C. Datum

1. Fitting an Ellipsoid

Because measurements are referenced to the geoid, an ellipsoid is selected and fit to it. The geoid is irregular so no single ellipsoid fits it perfectly. Fitting an ellipsoid requires some degree of compromise.

a. Regional Fit

One approach is to fit an ellipsoid to a specific region of the geoid. Figure C-1.

Figure C-1
Regional Ellipsoid Fit

A centrally located point is used as the fit origin where the ellipsoid and geoid coincide. Parameters that are fixed:

  • The point's geodetic latitude and longitude (see Section 3)
  • Azimuth of a line from the origin point
  • Two ellipsoid parameters

Either the minor axis is set parallel to the Earth's axis of rotation or the deflection of the vertical is specified. The deflection of the vertical, δ, is the angle between the vertical line and ellipsoid normal., Figure C-2. The ellipsoid normal lies in the meridian. Because the vertical line is defined by gravity, it is normal to the geoid so is not restricted to the meridian. δ can have two components- one in the meridian and the other perpendicular to it.

Figure C-2
Deflection of the Vertical

Making the geoid and ellipsoid coincide assumes the two surfaces do not separate significantly throughout the area. This was a reasonable assumption for an early datum definition before a good mathematical geoid model was available. The error introduced wasn't significant for most surveys.

Different regions would use their own ellipsoid sizes and fits to meet their needs, Figure C-3.

Figure C-3
Multiple Fits

Of course, what fit one area wouldn't fit well anywhere else. That was of little consequence before global measurements were possible.

b. Global fit

Evolution of global measurement systems required developing models that weren't limited to regions.
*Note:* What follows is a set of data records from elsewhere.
/-! ### `setSec` changes `sec` only -/

@[simp] theorem setSec_regs (s : State) (x : Sec) : (setSec s x).regs = s.regs := rfl
@[simp] theorem setSec_wide (s : State) (x : Sec) : (setSec s x).wide = s.wide := rfl
@[simp] theorem setSec_mem (s : State) (x : Sec) : (setSec s x).mem = s.mem := rfl
@[simp] theorem setSec_yew (s : State) (x : Sec) : (setSec s x).yew = s.yew := rfl
@[simp] theorem setSec_prv (s : State) (x : Sec) : (setSec s x).prv = s.prv := rfl
@[simp] theorem setSec_tim (s : State) (x : Sec) : (setSec s x).tim = s.tim := rfl
@[simp] theorem setSec_hst (s : State) (x : Sec) : (setSec s x).hst = s.hst := rfl
@[simp] theorem setSec_dr (s : State) (x : Sec) : (setSec s x).dr = s.dr := rfl
@[simp] theorem setSec_img (s : State) (x : Sec) : (setSec s x).img = s.img := rfl
@[simp] theorem setSec_ec (s : State) (x : Sec) : (setSec s x).ec = s.ec := rfl
@[simp] theorem setSec_ph (s : State) (x : Sec) : (setSec s x).ph = s.ph := rfl
@[simp] theorem setSec_snapTick (s : State) (x : Sec) : (setSec s x).snapTick = s.snapTick := rfl
@[simp] theorem setSec_thn (s : State) (x : Sec) : (setSec s x).thn = s.thn := rfl
@[simp] theorem setSec_sch (s : State) (x : Sec) : (setSec s x).sch = s.sch := rfl
@[simp] theorem setSec_glb (s : State) (x : Sec) : (setSec s x).glb = s.glb := rfl
@[simp] theorem setSec_net (s : State) (x : Sec) : (setSec s x).net = s.net := rfl
@[simp] theorem setSec_twn (s : State) (x : Sec) : (setSec s x).twn = s.twn := rfl
@[simp] theorem setSec_esp (s : State) (x : Sec) : (setSec s x).esp = s.esp := rfl
@[simp] theorem setSec_svi (s : State) (x : Sec) : (setSec s x).svi = s.svi := rfl
@[simp] theorem setSec_afe (s : State) (x : Sec) : (setSec s x).afe = s.afe := rfl
@[simp] theorem setSec_dch (s : State) (x : Sec) : (setSec s x).dch = s.dch := rfl
@[simp] theorem setSec_eccBad (s : State) (x : Sec) : (setSec s x).eccBad = s.eccBad := rfl
@[simp] theorem setSec_eccSoft (s : State) (x : Sec) : (setSec s x).eccSoft = s.eccSoft := rfl
@[simp] theorem setSec_parBad (s : State) (x : Sec) : (setSec s x).parBad = s.parBad := rfl
@[simp] theorem setSec_freeCnt (s : State) (x : Sec) : (setSec s x).freeCnt = s.freeCnt := rfl
@[simp] theorem setSec_pending (s : State) (x : Sec) : (setSec s x).pending = s.pending := rfl

/-! ### `setSvi` changes `svi` only -/

@[simp] theorem setSvi_regs (s : State) (x : Svi) : (setSvi s x).regs = s.regs := rfl
@[simp] theorem setSvi_wide (s : State) (x : Svi) : (setSvi s x).wide = s.wide := rfl
@[simp] theorem setSvi_mem (s : State) (x : Svi) : (setSvi s x).mem = s.mem := rfl
@[simp] theorem setSvi_yew (s : State) (x : Svi) : (setSvi s x).yew = s.yew := rfl
@[simp] theorem setSvi_prv (s : State) (x : Svi) : (setSvi s x).prv = s.prv := rfl
@[simp] theorem setSvi_tim (s : State) (x : Svi) : (setSvi s x).tim = s.tim := rfl
@[simp] theorem setSvi_hst (s : State) (x : Svi) : (setSvi s x).hst = s.hst := rfl
@[simp] theorem setSvi_dr (s : State) (x : Svi) : (setSvi s x).dr = s.dr := rfl
@[simp] theorem setSvi_img (s : State) (x : Svi) : (setSvi s x).img = s.img := rfl
@[simp] theorem setSvi_ec (s : State) (x : Svi) : (setSvi s x).ec = s.ec := rfl
@[simp] theorem setSvi_ph (s : State) (x : Svi) : (setSvi s x).ph = s.ph := rfl
@[simp] theorem setSvi_snapTick (s : State) (x : Svi) : (setSvi s x).snapTick = s.snapTick := rfl
@[simp] theorem setSvi_thn (s : State) (x : Svi) : (setSvi s x).thn = s.thn := rfl
@[simp] theorem setSvi_sch (s : State) (x : Svi) : (setSvi s x).sch = s.sch := rfl
@[simp] theorem setSvi_glb (s : State) (x : Svi) : (setSvi s x).glb = s.glb := rfl
@[simp] theorem setSvi_sec (s : State) (x : Svi) : (setSvi s x).sec = s.sec := rfl
@[simp] theorem setSvi_net (s : State) (x : Svi) : (setSvi s x).net = s.net := rfl
@[simp] theorem setSvi_twn (s : State) (x : Svi) : (setSvi s x).twn = s.twn := rfl
@[simp] theorem setSvi_esp (s : State) (x : Svi) : (setSvi s x).esp = s.esp := rfl
@[simp] theorem setSvi_afe (s : State) (x : Svi) : (setSvi s x).afe = s.afe := rfl
@[simp] theorem setSvi_dch (s : State) (x : Svi) : (setSvi s x).dch = s.dch := rfl
@[simp] theorem setSvi_eccBad (s : State) (x : Svi) : (setSvi s x).eccBad = s.eccBad := rfl
@[simp] theorem setSvi_eccSoft (s : State) (x : Svi) : (setSvi s x).eccSoft = s.eccSoft := rfl
@[simp] theorem setSvi_parBad (s : State) (x : Svi) : (setSvi s x).parBad = s.parBad := rfl
@[simp] theorem setSvi_freeCnt (s : State) (x : Svi) : (setSvi s x).freeCnt = s.freeCnt := rfl
@[simp] theorem setSvi_pending (s : State) (x : Svi) : (setSvi s x).pending = s.pending := rfl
A geocentric ellipsoid, Figure C-4, is used.

Figure C-4
Geocentric Fit

Fitting parmeters are

  • Location of the coordinate system origin (see Section 3)
  • Orientation of the major and minor ellipsoid axes
  • Two geometric ellipsoid attributes

2. Heights

Unless the ellipsoid is made to coincide with the geoid, separations between the surfaces vary, Figure C-5.

Figure C-5
Geocentric Earth Model


There are three heights at each point, Figure C-6:

  • H: Orthometric height; from the geoid to the ground point; elevation determined by leveling from a benchmark
  • N: Geoid height; from the ellipsoid to the geoid. Also known as the geoidal height.
  • h: Geodetic height; from the ellipsoid to the ground point. Also known as the ellipsoidal height.
Figure C-6

The heights are related by Equation C-1.

Equation C-1

3. Coordinate System

Part of datum definition is creation of a coordinate system for the entire mathematical model. Its origin is set at, or very close to, the Earth's mass center.

a. Geodetic Coordinates

Geodetic coordinates are similar to geographic coordinates, except they are based on an ellipsoid instead of a sphere. 
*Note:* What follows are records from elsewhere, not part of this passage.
/-! ### Sampled values -/

/-- Subscription 63, VALID, after sample 4,096 with smpCnt 3,999 of second 7 (80 samples per 50 Hz cycle), and a frame with smpCnt 0. -/
def subS (l : List (Fld × Nat)) (miss : Nat) (ns : Nat) : State :=
  { up ([(R.SVI_SUBs_CFG_EN 63, 1), (R.SVI_SUBs_CFG_NASDU 63, 1), (R.SVI_SUBs_CFG_NQTY 63, 1), (R.SVI_SUBs_ID_APPID 63, 0x4000), (R.SVI_SUBs_CFG_RATE 63, 0), (R.SVI_SUBs_STAT_STATE 63, 2)] ++ l) with
    tim := { tb := [(0, { val := ns * nsU }), (2, { val := ns * nsU })] },
    svi := { sub := [(63, { last := some (4096, 3999, 7999750000, 7), seen := [], due := 4097, timed := some true, miss := miss })] } }
def svF (wf : Bool) (rev : Nat) : SvFrame := ⟨0, 1, 0, 0x4000, wf, false, none, [⟨[], [], 0, rev, 2, [(5, 0)]⟩], 0⟩
set_option maxRecDepth 20000 in
theorem wit_SampledValueIngest_frame : let s := subS [] 0 8000300000
    State.reset.pg 8 = false ∧ s.pg 8 = true ∧ svCands s (svF false 0) = [63] ∧ (svF false 0).wellFormed = false ∧ svCands s (svF true 0) = [63] ∧
    svNameOk s 63 (svF true 0) = true ∧ s.on (R.SVI_SUBs_CFG_AUTH 63) = false ∧ 2 ≠ svRev s 63 ∧ s.rd (R.SVI_SUBs_STAT_STATE 63) ≠ 5 := by decide
set_option maxRecDepth 20000 in
theorem wit_SampledValueIngest_accept : let s := subS [] 0 0
    1 = s.rd (R.SVI_SUBs_CONFREV_CONFREV 63) ∧ s.rd (R.SVI_SUBs_CFG_NASDU 63) = 1 ∧ [(5, 0)].length = s.rd (R.SVI_SUBs_CFG_NQTY 63) ∧ 0 < svSubRate s 63 ∧
    s.rd (R.SVI_SUBs_STAT_STATE 63) = 2 ∧ (subOf s 63).timed = some true ∧ (subOf s 63).restart = false ∧
    (subOf s 63).last = some (4096, 3999, 7999750000, 7) ∧ cntAhead 3999 0 (svSubRate s 63) = 1 ∧ (subOf s 63).due ≤ 4096 + 1 ∧
    (subOf s 63).seen.contains (4096 + 1) = false ∧ s.pg 1 = true ∧ s.activeNs = 0 := by decide +kernel
set_option maxRecDepth 40000 in
theorem wit_SampledValueIngest_deadline : ((subS [] 2 9000000000).rd (R.SVI_SUBs_STAT_STATE 63)) = 2 ∧ (subOf (subS [] 2 0) 63).seen = [] ∧
    (sampleDeadline (subS [] 2 9000000000) 63 4097).any (fun d => decide (d ≤ (subS [] 2 9000000000).activeNs)) = true ∧
    (sampleDeadline (subS [] 2 0) 63 4097).any (fun d => decide ((subS [] 2 0).activeNs < d)) = true ∧ svChans (subS [] 2 0) 63 = [] ∧
    (subOf (subS [] 2 0) 63).miss = 2 ∧ (subOf (subS [] 1 0) 63).miss ≠ 2 ∧ (up []).rd (R.SVI_SUBs_STAT_STATE 63) = 0 ∧ (subOf (subS [] 2 0) 63).back ≤ 4097 ∧
    (subS [(R.SVI_SUBs_STAT_STATE 63, 3)] 3 9000000000).rd (R.SVI_SUBs_STAT_STATE 63) = 3 ∧
    (sampleDeadline (subS [(R.SVI_SUBs_STAT_STATE 63, 3)] 3 9000000000) 63 4097).any (fun d => decide (d ≤ 9000000000)) = true := by decide +kernel
theorem wit_SampledValueIngest_config : (up [(R.SVI_CTL_LOCK, 1)]).on R.SVI_CTL_LOCK = true ∧ (up []).on R.SVI_CTL_LOCK = false ∧
    (up []).on (R.SVI_SUBs_CFG_EN 63) = false ∧ (0x88000000 : BitVec 32).toNat / 2 ^ 25 % 8 < 5 ∧ (0x80000000 : BitVec 32).getLsbD 31 = true ∧
    (23 : Fin 32).val < 24 ∧ 24 ≤ (24 : Fin 32).val ∧ (sv []).on (R.DCH_RSm_CFG_SRCSEL 191) = true ∧ (sv []).rd (R.SVI_MAPm_SUB 191) ≠ 0 := by decide
/-- Entry 4,095 of the directory, last heard at 0, and its age limit of 1 s. -/
def dirS (e : DirEnt) (ns : Nat) (b : Nat) : State :=
  { up [(R.SVI_STAT_SNAP_BUSY, b), (R.SVI_DIR_CFG_AGE, 1), (R.SVI_DIR_CFG_SNAP, 1)] with tim := { tb := [(2, { val := ns * nsU })] }, svi := { dir := [(4095, e)], snap := some (1, [(4095, e)]) } }
theorem wit_SampledValueIngest_directory : (dirS {} 0 0).svi.dir.find? (fun p => p.1 == 4095) = some (4095, {}) ∧
    (dirS {} 0 0).svi.dir.find? (fun p => p.1 == 4094) = none ∧ (dirS {} 1000000000 0).tb2Ns ≤ 0 + max 1 ((dirS {} 0 0).rd R.SVI_DIR_CFG_AGE) * 1000000000 ∧
    0 + max 1 ((dirS {} 0 0).rd R.SVI_DIR_CFG_AGE) * 1000000000 < (dirS {} 1000000001 0).tb2Ns ∧ (dirS {} 0 0).rd R.SVI_DIR_CFG_SNAP ≠ 0 ∧
    (dirS {} 0 1).on R.SVI_STAT_SNAP_BUSY = true ∧ (dirS {} 0 0).on R.SVI_STAT_SNAP_BUSY = false ∧ (dirS {} 0 0).svi.snap = some (1, [(4095, {})]) ∧
    (∀ e ∈ [(4095, ({} : DirEnt))], e.1 < 4096) ∧ (dirS {} 0 0).svi.dir.length ≤ 4096 := by decide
The sphere on which geographic coordinates are based, Figure C-7, has a constant radius throughout.

Figure C-7
Geographic Coordinates


The line from the observer's position is radial to the sphere center and normal to the sphere's surface, Figure C-8.

Figure C-8
Geographic Latitude


The geographic latitude is the angle in the observer's meridian from the equator to the radial line.
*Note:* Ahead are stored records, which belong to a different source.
-- ==== Sys2Proof/Tests/Slice0.lean ====
section
/-!
SUPPORT. Tests of one step or one function each, expected values from spec/ (95_test_vectors.md and the
worked examples of the rules), and a witness for the hypotheses of every statement that has some.
-/

namespace Sys2Proof.Tests

open Sys2Proof Sys2Proof.Machine

/-! ## Helpers -/

/-- A state with the given control and words, nothing waiting. -/
def mk (ph : Phase) (dr : BitVec 4) (g : BitVec 3) (loaded outValid : Bool) (x w : Words16) : State :=
  ⟨x, w, Vector.replicate 64 0, loaded, outValid, ⟨ph, dr, g⟩, [], 1⟩

def zeros : Words16 := Vector.replicate 16 0

/-- `X1` of 95_test_vectors.md. -/
def x1 : Words16 := #v[0x61707865, 0x3320646e, 0x79622d32, 0x6b206574, 0x03020100, 0x07060504, 0x0b0a0908, 0x0f0e0d0c, 0x13121110, 0x17161514, 0x1b1a1918, 0x1f1e1d1c, 0x00000001, 0x09000000, 0x4a000000, 0x00000000]

/-- Port values of `K` and `N` (95_test_vectors.md section 3). -/
def keyK : BitVec 256 := 0x1f1e1d1c1b1a191817161514131211100f0e0d0c0b0a09080706050403020100
def nonceN : BitVec 96 := 0x000000004a00000009000000

/-- Does the outcome give a next state with the property? -/
def nextIs (o : Host.Outcome State Fault Refusal) (f : State → Bool) : Bool :=
  match o with
  | .next t => f t
  | .fault _ => false
  | .refused _ => false

/-- Is the outcome this refusal? -/
def refusedIs (o : Host.Outcome State Fault Refusal) (r : Refusal) : Bool :=
  match o with
  | .next _ => false
  | .fault _ => false
  | .refused q => q == r

/-- An idle, loaded engine holding `X1`. -/
def idleX1 : State := mk .idle 0 0 true false x1 zeros

/-- An idle engine with nothing loaded. -/
def empty : State := mk .idle 0 0 false false zeros zeros

/-- An engine about to copy `X1`. -/
def copyX1 : State := mk .copy 0 0 true false x1 zeros

/-! ## WellFormed: an ill-formed term for each check (R60) -/

theorem test_wf_refuses_qrC0 : (Instr.qrC0 10).wf = false := by decide
theorem test_wf_refuses_qrC1 : (Instr.qrC1 10).wf = false := by decide
theorem test_wf_refuses_qrC2 : (Instr.qrC2 10).wf = false := by decide
theorem test_wf_refuses_qrC3 : (Instr.qrC3 10).wf = false := by decide
theorem test_wf_refuses_qrD0 : (Instr.qrD0 10).wf = false := by decide
theorem test_wf_refuses_qrD1 : (Instr.qrD1 10).wf = false := by decide
theorem test_wf_refuses_qrD2 : (Instr.qrD2 10).wf = false := by decide
theorem test_wf_refuses_qrD3 : (Instr.qrD3 10).wf = false := by decide

theorem test_wf_takes_last_double_round : (Instr.qrD3 9).wf = true := by decide

/-! ## Words written out from R52, R56 and R57 -/

theorem test_decode_init (k n c) : decode (.cmd ⟨0b00, k, n, c⟩) = .ok (.init k n) := rfl
theorem test_decode_setctr (k n c) : decode (.cmd ⟨0b01, k, n, c⟩) = .ok (.setctr c) := rfl
theorem test_decode_start (k n c) : decode (.cmd ⟨0b10, k, n, c⟩) = .ok .start := rfl
theorem test_decode_block (k n c) : decode (.cmd ⟨0b11, k, n, c⟩) = .ok (.block k c n) := rfl
theorem test_decode_idle : decode (.seq 0b000000000) = .ok .idle := by decide
theorem test_decode_copy : decode (.seq 0b010000000) = .ok .copy := by decide
theorem test_decode_final : decode (.seq 0b110000000) = .ok .final := by decide
theorem test_decode_qrC0 : decode (.seq 0b100000000) = .ok (.qrC0 0) := by decide
theorem test_decode_qrC1 : decode (.seq 0b100001001) = .ok (.qrC1 1) := by decide
theorem test_decode_qrC2 : decode (.seq 0b100010010) = .ok (.qrC2 2) := by decide
theorem test_decode_qrC3 : decode (.seq 0b100101011) = .ok (.qrC3 5) := by decide
theorem test_decode_qrD0 : decode (.seq 0b101000100) = .ok (.qrD0 8) := by decide
theorem test_decode_qrD1 : decode (.seq 0b100011101) = .ok (.qrD1 3) := by decide
theorem test_decode_qrD2 : decode (.seq 0b100100110) = .ok (.qrD2 4) := by decide
theorem test_decode_qrD3 : decode (.seq 0b101001111) = .ok (.qrD3 9) := by decide

/-- Reserved words (R60): MIX with DR = 10, and COPY, IDLE and FINAL with a bit set below. -/
theorem test_decode_reserved :
    decode (.seq 0b101010000) = .error .reservedSequencerWord ∧
    decode (.seq 0b010000001) = .error .reservedSequencerWord ∧
    decode (.seq 0b000001000) = .error .reservedSequencerWord ∧
    decode (.seq 0b111000000) = .error .reservedSequencerWord := by decide

/-- No word selects two rows of the table (R63). -/
theorem test_rows_do_not_overlap :
    opcodeTable.Pairwise fun r q =>
      ((List.range 512).all fun w =>
        r.format != q.format || (w &&& r.mask) != r.value || (w &&& q.mask) != q.value) = true := by
  decide +kernel

theorem test_table_words :
    decodeTableWord 8 3 = some (.block 0 0 0) ∧ decodeTableWord 16 0x14f = some (.qrD3 9) ∧
    decodeTableWord 16 0x150 = none ∧ decodeTableWord 8 4 = none := by decide

/-- A command placed after reset is run by the very next step (log 12). -/
theorem test_placed_setctr_runs :
    nextIs (step (State.reset.withFetchWord 8 1)) (fun t => t.x[12] == 0 && !t.loaded) = true := by
  decide

/-- START as the first command after reset is refused by name (R112, program P4). -/
theorem test_placed_start_is_refused :
    refusedIs (step (State.reset.withFetchWord 8 2)) .startBeforeInit = true := by decide

/-- A micro-operation placed after reset is run by the very next step (log 12). -/
theorem test_placed_qrD3_runs :
    nextIs (step (State.reset.withFetchWord 16 0x14f)) (fun t => t.sw == ⟨.final, 0, 0⟩) = true := by
  decide

/-! ## Functions (95_test_vectors.md section 2.1, 2.2, 1.1) -/

theorem test_add32_wraps : add32 0xfffffffe 0x00000003 = 0x00000001 := by decide
theorem test_xor32 : xor32 0x11111111 0x12131415 = 0x03020504 := by decide
theorem test_rotl32 : rotl32 0x12345678 16 = 0x56781234 ∧ rotl32 0x12345678 12 = 0x45678123 ∧
    rotl32 0x12345678 8 = 0x34567812 ∧ rotl32 0x12345678 7 = 0x1a2b3c09 := by decide
theorem test_qr4 : qr4 0x11111111 0x01020304 0x9b8d6f43 0x01234567 =
    ⟨0xea2a92f4, 0xcb1cf8ce, 0x4581472e, 0x5881c4bb⟩ := by decide
theorem test_qr4_wraps : qr4 0xffffffff 0xffffffff 0xffffffff 0xffffffff =
    ⟨0xf0000ffd, 0x88790878, 0x0110fdef, 0x010ffdf0⟩ := by decide

/-- The source's quarter-round vector (section 1.1). -/
theorem test_qrs_source_vector :
    qrs #v[0x879531e0, 0xc5ecf37d, 0x516461b1, 0xc9a62f8a, 0x44c20ef3, 0x3390af7f, 0xd9fc690b, 0x2a5f714c, 0x53372767, 0xb00a5631, 0x974c541a, 0x359e9963, 0x5c971061, 0x3d631689, 0x2098d9d6, 0x91dbd320] ⟨2, 7, 8, 13⟩ =
      #v[0x879531e0, 0xc5ecf37d, 0xbdb886dc, 0xc9a62f8a, 0x44c20ef3, 0x3390af7f, 0xd9fc690b, 0xcfacafd2, 0xe46bea80, 0xb00a5631, 0x974c541a, 0x359e9963, 0x5c971061, 0xccc07c79, 0x2098d9d6, 0x91dbd320] := by
  decide

/-- `SIGMA` (R69). -/
theorem test_sigma : sigma = #v[0x65, 0x78, 0x70, 0x61, 0x6e, 0x64, 0x20, 0x33,
    0x32, 0x2d, 0x62, 0x79, 0x74, 0x65, 0x20, 0x6b] := by decide

theorem test_memRead : memRead (#v[0x65, 0x78, 0x70, 0x61] : Vector Byte 4) 0 = 0x61707865 := by
  decide
theorem test_memWrite : memWrite (Vector.replicate 4 (0 : Byte)) 0 0xe4e7f110 =
    #v[0x10, 0xf1, 0xe7, 0xe4] := by decide

/-- `DROUND(X1)` (R89). -/
theorem test_dround : dround x1 = #v[0xcd52e917, 0x85ab03b4, 0xb3457395, 0xf96de7dd, 0xc4b7cd22, 0x5c2e187a, 0xc95eb461, 0x316c801a, 0x7bf7d740, 0x7eddd644, 0xf1a1bdf5, 0x761246ca, 0x6b0d58a3, 0x6798471a, 0xd737f167, 0xf173888d] := by
  decide

/-- `ROUNDS(X1)` (R90). -/
theorem test_rounds : rounds x1 = #v[0x837778ab, 0xe238d763, 0xa67ae21e, 0x5950bb2f, 0xc4f2d0c7, 0xfc62bb2f, 0x8fa018fc, 0x3f5ec7b7, 0x335271c2, 0xf29489f3, 0xeabda8fc, 0x82e46ebd, 0xd19c12b4, 0xb04e16de, 0x9e83d0cb, 0x4e3c50a2] := by
  decide +kernel

/-- `BLOCKFN(K, 1, N)`, the source's block vector (section 1.3). -/
theorem test_blockFn : blockFn (keyBytes keyK) 1 (nonceBytes nonceN) =
    #v[0x10, 0xf1, 0xe7, 0xe4, 0xd1, 0x3b, 0x59, 0x15, 0x50, 0x0f, 0xdd, 0x1f, 0xa3, 0x20, 0x71, 0xc4, 0xc7, 0xd1, 0xf4, 0xc7, 0x33, 0xc0, 0x68, 0x03, 0x04, 0x22, 0xaa, 0x9a, 0xc3, 0xd4, 0x6c, 0x4e,
      0xd2, 0x82, 0x64, 0x46, 0x07, 0x9f, 0xaa, 0x09, 0x14, 0xc2, 0xd7, 0x05, 0xd9, 0x8b, 0x02, 0xa2, 0xb5, 0x12, 0x9c, 0xd1, 0xde, 0x16, 0x4e, 0xb9, 0xcb, 0xd0, 0x83, 0xe8, 0xa2, 0x50, 0x3c, 0x4e] := by
  decide +kernel

/-! ## Commands (95_test_vectors.md section 2.7) -/

/-- The source's initialisation vector (section 1.2, row 2). -/
theorem test_init : nextIs (exec (.init keyK nonceN) empty) (fun t =>
    t.x == x1.set 12 0 && t.loaded && !t.outValid && t.sw == ⟨.idle, 0, 0⟩) = true := by decide

/-- INIT leaves a finished result valid (row 14). -/
theorem test_init_keeps_result : nextIs (exec (.init 0 0) (mk .idle 0 0 true true x1 zeros)) (fun t =>
    t.outValid && t.x[4] == 0 && t.x[0] == 0x61707865) = true := by decide

/-- SETCTR before INIT is accepted and leaves LOADED = 0 (row 5). -/
theorem test_setctr_unloaded : nextIs (exec (.setctr 5) empty) (fun t =>
    t.x[12] == 5 && !t.loaded) = true := by decide

theorem test_setctr_held : nextIs (exec (.setctr 2) copyX1) (fun t => t == copyX1) = true := by decide

/-- START with a valid output clears it (row 7). -/
theorem test_start : nextIs (exec .start (mk .idle 0 0 true true x1 zeros)) (fun t =>
    !t.outValid && t.sw == ⟨.copy, 0, 0⟩ && t.busy && t.x == x1) = true := by decide

theorem test_start_unloaded : refusedIs (exec .start empty) .startBeforeInit = true := by decide

/-- BLOCK from an empty engine (row 10). -/
theorem test_block : nextIs (exec (.block keyK 1 nonceN) empty) (fun t =>
    t.x == x1 && t.loaded && !t.outValid && t.sw == ⟨.copy, 0, 0⟩) = true := by decide

/-! ## Micro-operations (95_test_vectors.md section 2.3, 2.4) -/

theorem test_idle : nextIs (exec .idle idleX1) (fun t => t == idleX1) = true := by decide

theorem test_copy : nextIs (event quietPorts copyX1) (fun t =>
    t.w == x1 && t.sw == ⟨.mix, 0, 0⟩) = true := by decide

theorem test_qrC0 : nextIs (event quietPorts (mk .mix 0 0 true false x1
    #v[0x61707865, 0x3320646e, 0x79622d32, 0x6b206574, 0x03020100, 0x07060504, 0x0b0a0908, 0x0f0e0d0c, 0x13121110, 0x17161514, 0x1b1a1918, 0x1f1e1d1c, 0x00000001, 0x09000000, 0x4a000000, 0x00000000])) (fun t =>
    t.w == #v[0xabbaa25c, 0x3320646e, 0x79622d32, 0x6b206574, 0x3a465196, 0x07060504, 0x0b0a0908, 0x0f0e0d0c, 0x6b3ca454, 0x17161514, 0x1b1a1918, 0x1f1e1d1c, 0xdec62ed2, 0x09000000, 0x4a000000, 0x00000000] &&
      t.sw == ⟨.mix, 0, 1⟩) = true := by decide

theorem test_qrC1 : nextIs (event quietPorts (mk .mix 0 1 true false x1
    #v[0xabbaa25c, 0x3320646e, 0x79622d32, 0x6b206574, 0x3a465196, 0x07060504, 0x0b0a0908, 0x0f0e0d0c, 0x6b3ca454, 0x17161514, 0x1b1a1918, 0x1f1e1d1c, 0xdec62ed2, 0x09000000, 0x4a000000, 0x00000000])) (fun t =>
    t.w == #v[0xabbaa25c, 0x1efa51ea, 0x79622d32, 0x6b206574, 0x3a465196, 0x1c7e64f6, 0x0b0a0908, 0x0f0e0d0c, 0x6b3ca454, 0x08eb14b1, 0x1b1a1918, 0x1f1e1d1c, 0xdec62ed2, 0x8862cc77, 0x4a000000, 0x00000000] &&
      t.sw == ⟨.mix, 0, 2⟩) = true := by decide

theorem test_qrC2 : nextIs (event quietPorts (mk .mix 0 2 true false x1
    #v[0xabbaa25c, 0x1efa51ea, 0x79622d32, 0x6b206574, 0x3a465196, 0x1c7e64f6, 0x0b0a0908, 0x0f0e0d0c, 0x6b3ca454, 0x08eb14b1, 0x1b1a1918, 0x1f1e1d1c, 0xdec62ed2, 0x8862cc77, 0x4a000000, 0x00000000])) (fun t =>
    t.w == #v[0xabbaa25c, 0x1efa51ea, 0x7354fbdf, 0x6b206574, 0x3a465196, 0x1c7e64f6, 0xb12fb628, 0x0f0e0d0c, 0x6b3ca454, 0x08eb14b1, 0xbf8a9ac9, 0x1f1e1d1c, 0xdec62ed2, 0x8862cc77, 0x6e35b345, 0x00000000] &&
      t.sw == ⟨.mix, 0, 3⟩) = true := by decide

theorem test_qrC3 : nextIs (event quietPorts (mk .mix 0 3 true false x1
    #v[0xabbaa25c, 0x1efa51ea, 0x7354fbdf, 0x6b206574, 0x3a465196, 0x1c7e64f6, 0xb12fb628, 0x0f0e0d0c, 0x6b3ca454, 0x08eb14b1, 0xbf8a9ac9, 0x1f1e1d1c, 0xdec62ed2, 0x8862cc77, 0x6e35b345, 0x00000000])) (fun t =>
    t.w == #v[0xabbaa25c, 0x1efa51ea, 0x7354fbdf, 0x83d2dc69, 0x3a465196, 0x1c7e64f6, 0xb12fb628, 0xf05b6976, 0x6b3ca454, 0x08eb14b1, 0xbf8a9ac9, 0xe444df3b, 0xdec62ed2, 0x8862cc77, 0x6e35b345, 0x52a647f1] &&
      t.sw == ⟨.mix, 0, 4⟩) = true := by decide

theorem test_qrD0 : nextIs (event quietPorts (mk .mix 0 4 true false x1
    #v[0xabbaa25c, 0x1efa51ea, 0x7354fbdf, 0x83d2dc69, 0x3a465196, 0x1c7e64f6, 0xb12fb628, 0xf05b6976, 0x6b3ca454, 0x08eb14b1, 0xbf8a9ac9, 0xe444df3b, 0xdec62ed2, 0x8862cc77, 0x6e35b345, 0x52a647f1])) (fun t =>
    t.w == #v[0xcd52e917, 0x1efa51ea, 0x7354fbdf, 0x83d2dc69, 0x3a465196, 0x5c2e187a, 0xb12fb628, 0xf05b6976, 0x6b3ca454, 0x08eb14b1, 0xf1a1bdf5, 0xe444df3b, 0xdec62ed2, 0x8862cc77, 0x6e35b345, 0xf173888d] &&
      t.sw == ⟨.mix, 0, 5⟩) = true := by decide

theorem test_qrD1 : nextIs (event quietPorts (mk .mix 0 5 true false x1
    #v[0xcd52e917, 0x1efa51ea, 0x7354fbdf, 0x83d2dc69, 0x3a465196, 0x5c2e187a, 0xb12fb628, 0xf05b6976, 0x6b3ca454, 0x08eb14b1, 0xf1a1bdf5, 0xe444df3b, 0xdec62ed2, 0x8862cc77, 0x6e35b345, 0xf173888d])) (fun t =>
    t.w == #v[0xcd52e917, 0x85ab03b4, 0x7354fbdf, 0x83d2dc69, 0x3a465196, 0x5c2e187a, 0xc95eb461, 0xf05b6976, 0x6b3ca454, 0x08eb14b1, 0xf1a1bdf5, 0x761246ca, 0x6b0d58a3, 0x8862cc77, 0x6e35b345, 0xf173888d] &&
      t.sw == ⟨.mix, 0, 6⟩) = true := by decide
With an ellipsoid, the line normal to its surface at the observer's position does not extend to the ellipsoid center, Figure C-9, except at the poles and equator.

Figure C-9
Geodetic Latitude

The normal terminates on the minor axis. The geodetic latitude, φ,  is the angle from the major axis to the normal line.
The geodetic longitude, λ, is the angle in the equatorial plane between the Greenwich and observer's meridians.
Geodetic latitude and longitude are shown in Figure C-10.

Figure C-10
Geodetic Coordinates


A point's 3D position is given by its geodetic coordinates and ellipsoidal height. 

b. Linear Coordinates

Geodetic coordinate have similar disadvantages as geographic coordinates. An alternative is the Terrestrial Reference System (TRS), a 3D orthogonal linear coordinate system, Figure C-11.

Figure C-11
Terrestrial Reference System 

Like geodetic coordinate system, it is a geocentric system. The X and Y axes are in the equatorial plane with X passing through the Greenwich Meridian and Y through 90°E longitude. The Z axis is perpendicular to the equatorial plane and positive through the North Pole.

A point's 3D position is given by its (X,Y,Z) coordinates.

Although TRS is a linear system, it is not convenient for surveying or mapping applications because of coordinate magnitudes. For example, the coordinates of a control point in southcentral Wisconsin is  21,919.631m X, -4,679,204.603m Y, 4,320,134.562m Z. Their size makes them cumbersome to work with.

4. Datum Realization

The final step is to adjust the control network measurements. Once the adjustment is completed, the datum is created and ready for use.